--- Problem to work on ---
Could you count the lines in the data that contain "PinIx"? Reply with the number only.
(Beginning of Data in this exercise)
theorem keeps_t1Edge (k : SinkId) (old new : Level) (s : State) : KeepsRunning s (t1Edge w k old new s) := by
  have hcount (h : Half) :
      KeepsRunning s { s with t1 := { s.t1 with pre := (preStep s.t1.pre).1, held := h } } :=
    SameRuns.keeps ⟨rfl, rfl, fun _ => rfl⟩
  exact keeps_ite (keeps_ite ((keeps_foldl _ _ (fun u _ => keeps_ite (keeps_compareMatch hw _ u) (.refl u)) _).after
    (keeps_ite ((keeps_t1Rollover hw _).after (hcount _)) (hcount _))) (hcount _)) (.refl s)

theorem keeps_ncoOutput (s : State) : KeepsRunning s (ncoOutput w s) :=
  keeps_ite (.refl s) ((hw _ _).after ((keeps_driveWhere hw _ _).after (sameRuns_nco s _).keeps))

theorem keeps_ncoOverflow (c : Nat) (s : State) : KeepsRunning s (ncoOverflow w c s) := by
  have hnco (u : Nco) : SameRuns s { raiseIF .nco s with nco := u } :=
    (sameRuns_nco _ u).after (sameRuns_raiseIF .nco s)
  exact (keeps_ncoOutput hw _).after (SameRuns.keeps (sameRuns_ite
    (sameRuns_ite ((sameRuns_reschedule _ _ _).after (hnco _)) (hnco _)) (hnco _)))

theorem keeps_ncoPulseStep (s : State) : KeepsRunning s (ncoPulseStep w s) :=
  keeps_ite (.refl s) (keeps_ite ((keeps_ncoOutput hw _).after (sameRuns_nco s _).keeps) (sameRuns_nco s _).keeps)

theorem keeps_ncoClockEdge (cks : Nat) (s : State) : KeepsRunning s (ncoClockEdge w cks s) := by
  have hadd (u : Nco) : KeepsRunning s { ncoPulseStep w s with nco := u } :=
    (sameRuns_nco _ u).keeps.after (keeps_ncoPulseStep hw s)
  exact keeps_ite (keeps_ite ((keeps_ncoOverflow hw _ _).after (hadd _)) (hadd _)) (.refl s)

theorem keeps_ncoClkSink (old new : Level) (s : State) : KeepsRunning s (ncoClkSink w old new s) :=
  keeps_ite (keeps_ncoClockEdge hw _ s) (.refl s)

theorem keeps_clcEvaluate (n : ClcId) (s : State) : KeepsRunning s (clcEvaluate w n s) := by
  unfold clcEvaluate
  dsimp only
  generalize clcCompute (s.clc n) = r
  have hstored : SameRuns s (s.setClc n r.2) := sameRuns_setClc s n _
  have hdriven : KeepsRunning s
      (driveSource w (.clc n) ((s.setClc n r.2).setClc n { r.2 with out := r.1 })) :=
    (keeps_driveWhere hw _ _).after ((sameRuns_setClc _ n _).after hstored).keeps
  have hpublished (b : Bool) (v : Nat) (t : State) (ht : KeepsRunning s t) :
      KeepsRunning s (w (.publish .clcOut (n.idx + 1) v) (if b then raiseIF (.clc n) t else t)) :=
    (hw _ _).after (keeps_ite ((sameRuns_raiseIF _ _).keeps.after ht) ht)
  exact keeps_ite hstored.keeps (keeps_ite ((keeps_ncoClockEdge hw _ _).after (hpublished _ _ _ hdriven))
    (hpublished _ _ _ hdriven))

theorem keeps_clcInput (n : ClcId) (y : Fin 4) (l : Level) (s : State) : KeepsRunning s (clcInput w n y l s) :=
  (keeps_clcEvaluate hw _ _).after (sameRuns_setClc s n _).keeps

theorem keeps_clcSink (n : ClcId) (y : Fin 4) (p : PinIx) (l : Level) (s : State) :
    KeepsRunning s (clcSink w n y p l s) := keeps_ite (keeps_clcInput hw _ _ _ s) (.refl s)

theorem keeps_clcRecv (n : ClcId) (y : Fin 4) (k : ChanKind) (sub v : Nat) (s : State) :
    KeepsRunning s (clcRecv w n y k sub v s) :=
  keeps_ite (keeps_ite ((keeps_clcInput hw _ _ _ _).after (keeps_clcInput hw _ _ _ s)) (keeps_clcInput hw _ _ _ s))
    (.refl s)

theorem keeps_sinkNotify (k : SinkId) (p : PinIx) (old new : Level) (s : State) :
    KeepsRunning s (sinkNotify w k p old new s) := by
  cases k with
  | t0cki => exact keeps_t0Edge hw _ _ s
  | t1cki => exact keeps_t1Edge hw _ _ _ s
  | t1osi => exact keeps_t1Edge hw _ _ _ s
  | t1g => exact keeps_t1GateSink _ _ s
  | ccpIn i => exact (sameRuns_captureSink _ _ _ s).keeps
  | clcIn n y => exact keeps_clcSink hw _ _ _ _ s
  | ncoclk => exact keeps_ncoClkSink hw _ _ s
  | ccpShut i => exact keeps_asSink hw _ _ _ s
  | tRst x => exact keeps_t2RstSink _ _ _ s

theorem keeps_deliver (r : RecvId) (k : ChanKind) (sub v : Nat) (s : State) :
    KeepsRunning s (deliver w r k sub v s) := by
  cases r with
  | host j => exact (sameRuns_emit _ s).keeps
  | t1Gate => exact keeps_t1GateRecv _ _ _ s
  | tRst x => exact keeps_t2RstRecv _ _ _ _ s
  | ccpAs i => exact keeps_asRecv hw _ _ _ _ s
  | clcIn n y => exact keeps_clcRecv hw _ _ _ _ _ s

end

/-- The nesting depths are no business of a timer's run (R26). -/
theorem keeps_pinDriveWith {notify : SinkId → PinIx → Level → Level → State → State}
    (hn : ∀ k p o n s, KeepsRunning s (notify k p o n s)) (p : PinIx) (s : State) :
    KeepsRunning s (pinDriveWith notify p s) := by
  have hafter (u : State) (d : Nat) : SameRuns u { u with pinDepth := d } := ⟨rfl, rfl, fun _ => rfl⟩
  refine keeps_ite (.refl s) (keeps_ite (sameRuns_raiseFault _ s).keeps ?_)
  exact (hafter _ _).keeps.after ((keeps_foldl _ _ (fun u k => hn k _ _ _ u) _).after
    (SameRuns.keeps ⟨rfl, rfl, fun _ => rfl⟩))

theorem keeps_publishWith {dlv : RecvId → ChanKind → Nat → Nat → State → State}
    (hd : ∀ r k b v s, KeepsRunning s (dlv r k b v s)) (k : ChanKind) (sub v : Nat) (s : State) :
    KeepsRunning s (publishWith dlv k sub v s) := by
  have hdepth (u : State) (d : Nat) : SameRuns u { u with busDepth := d } := ⟨rfl, rfl, fun _ => rfl⟩
  exact keeps_ite (sameRuns_raiseFault _ s).keeps ((hdepth _ _).keeps.after
    ((keeps_foldl _ _ (fun u r => keeps_ite (hd r _ _ _ u) (.refl u)) _).after (hdepth s _).keeps))

theorem keeps_wire (fuel : Nat) (x : Signal) (s : State) : KeepsRunning s (wire fuel x s) := by
  induction fuel generalizing x s with
  | zero => exact (sameRuns_raiseFault _ s).keeps
  | succ n ih =>
    cases x with
    | drive p => exact keeps_pinDriveWith (keeps_sinkNotify ih) p s
    | publish k sub v => exact keeps_publishWith (keeps_deliver ih) k sub v s

theorem keeps_signal (x : Signal) (s : State) : KeepsRunning s (signal x s) := keeps_wire _ x s

/-! ### Register writes -/

theorem keeps_writeTmr0 (v : Byte) {s : State} : KeepsRunning s (writeTmr0 v s) := by
  intro hs
  have hrun : s.t0.run = t0RunCond s := (running_iff.1 hs).1
  unfold writeTmr0
  split
  next h => exact keeps_of_run0 (by rw [run0_t0Start, ← hrun, h]) (sameButT0_t0Start v s) hs
  next h => exact SameRuns.keeps (s := s) ⟨rfl, rfl, fun _ => rfl⟩ hs

theorem keeps_writeT0con (v : Byte) (s : State) : KeepsRunning s (writeT0con v s) :=
  keeps_ite (.refl s) (keeps_t0Write _ (sameButT0_t0 s _))

theorem keeps_writeTmr1 (v : Half) (s : State) : KeepsRunning s (writeTmr1 v s) :=
  keeps_ite (keeps_t1Update _ (sameButT1_t1 s _)) (keeps_t1Update _ (SameRuns.refl s).butT1)

/-- The clock select and ON of T1CON stand where the write rule only stores the byte (R223). -/
theorem keeps_writeT1con (v : Byte) (s : State) : KeepsRunning s (writeT1con v s) := by
  unfold writeT1con
  dsimp only
  split
  next h =>
    obtain ⟨hcs, -, hon⟩ := h
    refine SameRuns.keeps ⟨rfl, congrArg (Prod.mk s.t1.run) ?_, fun _ => rfl⟩
    show (t1On v && t1Internal v && t1GateOk s && !s.sleeping) = t1RunCond s
    rw [hon, t1Internal, hcs]
    rfl
  next => exact keeps_ite (keeps_t1Update _ (sameButT1_t1 s _)) (keeps_t1Update _ (sameButT1_t1 s _))

theorem keeps_writeT1gcon (v : Byte) (s : State) : KeepsRunning s (writeT1gcon v s) := by
  obtain ⟨tff, l, h⟩ := writeT1gcon_eq v s
  rw [h]
  exact keeps_t1Update _ ((sameButT1_t1 _ _).after (sameRuns_subscribe s _ _ _).butT1)

theorem keeps_writePr (x : T2Id) (v : Byte) (s : State) : KeepsRunning s (writePr x v s) :=
  ((sameRuns_t2Recompute x _).after sameRuns_setTm).keeps

theorem keeps_t2ArmedUpdate {x : T2Id} {s t : State} (v : Byte) (h : SameButT2 x s t) :
    KeepsRunning s (t2Update x (t2ResetCount x v (t2ArmLevel x t)) (t2ArmLevel x t)) :=
  keeps_t2Update _ ((sameButT2_t2ArmLevel x t).after h)

theorem keeps_writeTcon (x : T2Id) (v : Byte) (s : State) : KeepsRunning s (writeTcon x v s) :=
  keeps_ite (.refl s) (keeps_ite (keeps_t2Update _ (sameButT2_setTm s x _))
    (keeps_t2ArmedUpdate _ (sameButT2_t2Resubscribe x _ s _)))

theorem keeps_writeTclkcon (x : T2Id) (v : Byte) (s : State) : KeepsRunning s (writeTclkcon x v s) :=
  keeps_ite (.refl s) (keeps_t2Update _ (sameButT2_setTm s x _))

theorem keeps_t2AfterSelect (x : T2Id) (t u : Timer2) (v : Byte) (s : State) :
    KeepsRunning s (t2AfterSelect x t v (s.setTm x u)) :=
  keeps_ite (keeps_t2Update _ (sameButT2_t2Resubscribe x _ s u))
    (keeps_t2ArmedUpdate _ (sameButT2_t2Resubscribe x _ s u))

theorem keeps_writeThlt (x : T2Id) (v : Byte) (s : State) : KeepsRunning s (writeThlt x v s) :=
  keeps_t2AfterSelect x _ _ _ s

theorem keeps_writeTrst (x : T2Id) (v : Byte) (s : State) : KeepsRunning s (writeTrst x v s) :=
  keeps_t2AfterSelect x _ _ _ s

theorem keeps_t2Reratio (x : T2Id) (s : State) : KeepsRunning s (t2Reratio x s) :=
  keeps_ite (keeps_t2Update _ (SameRuns.refl s).butT2) (.refl s)

theorem keeps_t2ReratioAll (s : State) : KeepsRunning s (t2ReratioAll s) :=
  (keeps_t2Reratio _ _).after ((keeps_t2Reratio _ _).after (keeps_t2Reratio _ s))

theorem keeps_t2ReratioIfStale (x : T2Id) (s : State) : KeepsRunning s (t2ReratioIfStale x s) :=
  keeps_ite (.refl s) (keeps_t2Reratio x s)

theorem keeps_t2ReratioStale (s : State) : KeepsRunning s (t2ReratioStale s) :=
  (keeps_t2ReratioIfStale _ _).after ((keeps_t2ReratioIfStale _ _).after (keeps_t2ReratioIfStale _ s))

theorem keeps_republish (f : Rat) (s : State) : KeepsRunning s (republish signal f s) :=
  keeps_ite (.refl s) ((keeps_t2ReratioAll _).after ((keeps_signal _ _).after
    ((sameRuns_emit _ _).after (sameRuns_osc s _)).keeps))

theorem sameRuns_startSettle (s : State) : SameRuns s (startSettle s) :=
  (sameRuns_reschedule _ _ _).after (sameRuns_osc s _)

theorem keeps_startOst (src : ExtSrc) (b : Bool) (s : State) : KeepsRunning s (startOst signal src b s) := by
  have hstarted : SameRuns s (reschedule .oscOst (s.cycle + s.cfg.ostCycles)
      { s with osc := { s.osc with state := .ost, target := some src } }) :=
    (sameRuns_reschedule _ _ _).after (sameRuns_osc s _)
  exact keeps_ite ((keeps_republish _ _).after (sameRuns_ite hstarted ((sameRuns_startSettle _).after hstarted)).keeps)
    ((keeps_republish _ _).after ((sameRuns_cancel _ _).after hstarted).keeps)

theorem keeps_startInternal (s : State) : KeepsRunning s (startInternal signal s) :=
  (keeps_republish _ _).after ((sameRuns_startSettle _).after (sameRuns_osc s _)).keeps

theorem keeps_oscDerive (s : State) : KeepsRunning s (oscDerive signal s) := by
  have hint : SameRuns s (updateFInt (cancel .oscOst (cancel .oscSettle s))) :=
    (sameRuns_osc _ _).after ((sameRuns_cancel _ _).after (sameRuns_cancel _ s))
  unfold oscDerive
  dsimp only
  refine (keeps_t2ReratioStale _).after ?_
  split
  · exact (keeps_startInternal _).after hint.keeps
  · exact (keeps_startOst _ _ _).after ((sameRuns_osc _ _).after hint).keeps

theorem keeps_writeOsc (con tune : Byte) (s : State) : KeepsRunning s (writeOsc signal con tune s) := by
  have hstored := sameRuns_osc s { s.osc with con := con, tune := tune }
  have hint : SameRuns s (updateFInt { s with osc := { s.osc with con := con, tune := tune } }) :=
    (sameRuns_osc _ _).after hstored
  unfold writeOsc
  dsimp only
  refine (keeps_t2ReratioStale _).after ?_
  split
  · exact keeps_ite hstored.keeps (keeps_ite ((keeps_republish _ _).after hint.keeps) hint.keeps)
  · split
    · exact (keeps_startInternal _).after ((sameRuns_cancel _ _).after hint).keeps
    · exact keeps_ite hint.keeps ((keeps_startOst _ _ _).after hint.keeps)

theorem sameRuns_ccpLeave (i : CcpId) (s : State) : SameRuns s (ccpLeave i s) := by
  have hcmp (l : List (CcpId × Half)) : SameRuns s { s with t1 := { s.t1 with cmp := l } } := ⟨rfl, rfl, fun _ => rfl⟩
  exact sameRuns_ite ((sameRuns_cancel _ _).after ((sameRuns_t1Recompute _).after (hcmp _)))
    (sameRuns_ite ((sameRuns_t2Recompute _ _).after ((sameRuns_setCcp _ i _).after ((sameRuns_cancel _ _).after
      ((sameRuns_setCcp _ i _).after sameRuns_setTm)))) (.refl s))

theorem sameRuns_ccpEnter (i : CcpId) (s : State) : SameRuns s (ccpEnter i s) := by
  have hcmp (u : State) (l : List (CcpId × Half)) : SameRuns u { u with t1 := { u.t1 with cmp := l } } :=
    ⟨rfl, rfl, fun _ => rfl⟩
  have hlevel := sameRuns_ite (p := ccpMode (s.ccp i) = 9) (sameRuns_setOutput i 0 .H s)
    (sameRuns_ite (p := comparesDrive (ccpMode (s.ccp i)) = true) (sameRuns_setOutput i 0 .L s) (.refl s))
  exact sameRuns_ite (sameRuns_setCcp s i _) (sameRuns_ite ((sameRuns_t1Recompute _).after ((hcmp _ _).after hlevel))
    (sameRuns_ite ((sameRuns_t2Recompute _ _).after (SameRuns.after sameRuns_setTm (sameRuns_setCcp s i _))) (.refl s)))

theorem keeps_writeCcpMode (i : CcpId) (con tsel : Byte) (s : State) :
    KeepsRunning s (writeCcpMode signal i con tsel s) :=
  keeps_ite (sameRuns_setCcp s i _).keeps ((keeps_refresh keeps_signal _ _).after
    ((sameRuns_ccpEnter i _).after ((sameRuns_setCcp _ i _).after (sameRuns_ccpLeave i s))).keeps)

theorem sameRuns_ccprWritten (i : CcpId) (s : State) : SameRuns s (ccprWritten i s) :=
  sameRuns_ite ((sameRuns_t1Recompute _).after ⟨rfl, rfl, fun _ => rfl⟩) (.refl s)

theorem sameRuns_writeCcprl (i : CcpId) (v : Byte) (s : State) : SameRuns s (writeCcprl i v s) :=
  (sameRuns_ccprWritten i _).after (sameRuns_setCcp s i _)

theorem sameRuns_writeCcprh (i : CcpId) (v : Byte) (s : State) : SameRuns s (writeCcprh i v s) :=
  (sameRuns_ccprWritten i _).after (sameRuns_setCcp s i _)

theorem keeps_writeCcpas (i : CcpId) (v : Byte) (s : State) : KeepsRunning s (writeCcpas signal i v s) := by
  have hstored : SameRuns s (asStored i v s) := (sameRuns_setCcp _ i _).after (sameRuns_subscribe s _ _ _)
  have hsettle (off : Bool) (u : State) : SameRuns u (settleShutdown i off u) :=
    sameRuns_ite (sameRuns_ite (.refl u) (sameRuns_shutdownCcp i u)) (sameRuns_setCcp u i _)
  rw [writeCcpas_eq]
  exact (keeps_refresh keeps_signal _ _).after ((sameRuns_storeAse _ _).after ((hsettle _ _).after hstored)).keeps

theorem keeps_driveControl (c : CtlId) (s : State) : KeepsRunning s (driveControl signal c s) :=
  keeps_driveWhere keeps_signal _ s

theorem sameRuns_ncoRecompute (s : State) : SameRuns s (ncoRecompute s) :=
  sameRuns_ite (sameRuns_reschedule _ _ s) (sameRuns_cancel _ s)

theorem sameRuns_ncoReanchor (s : State) : SameRuns s (ncoReanchor s) := sameRuns_ite (sameRuns_nco s _) (.refl s)

theorem sameRuns_ncoSync (s : State) : SameRuns s (ncoSync s) := sameRuns_ite (sameRuns_nco s _) (.refl s)

theorem sameRuns_ncoStored (store : Nco → Nco) (s : State) : SameRuns s (ncoStored store s) :=
  (sameRuns_ncoReanchor _).after ((sameRuns_ite ((sameRuns_cancel _ _).after (sameRuns_nco _ _)) (.refl _)).after
    ((sameRuns_nco _ _).after (sameRuns_ncoSync s)))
(End of Data in this exercise)
--- Result ---
4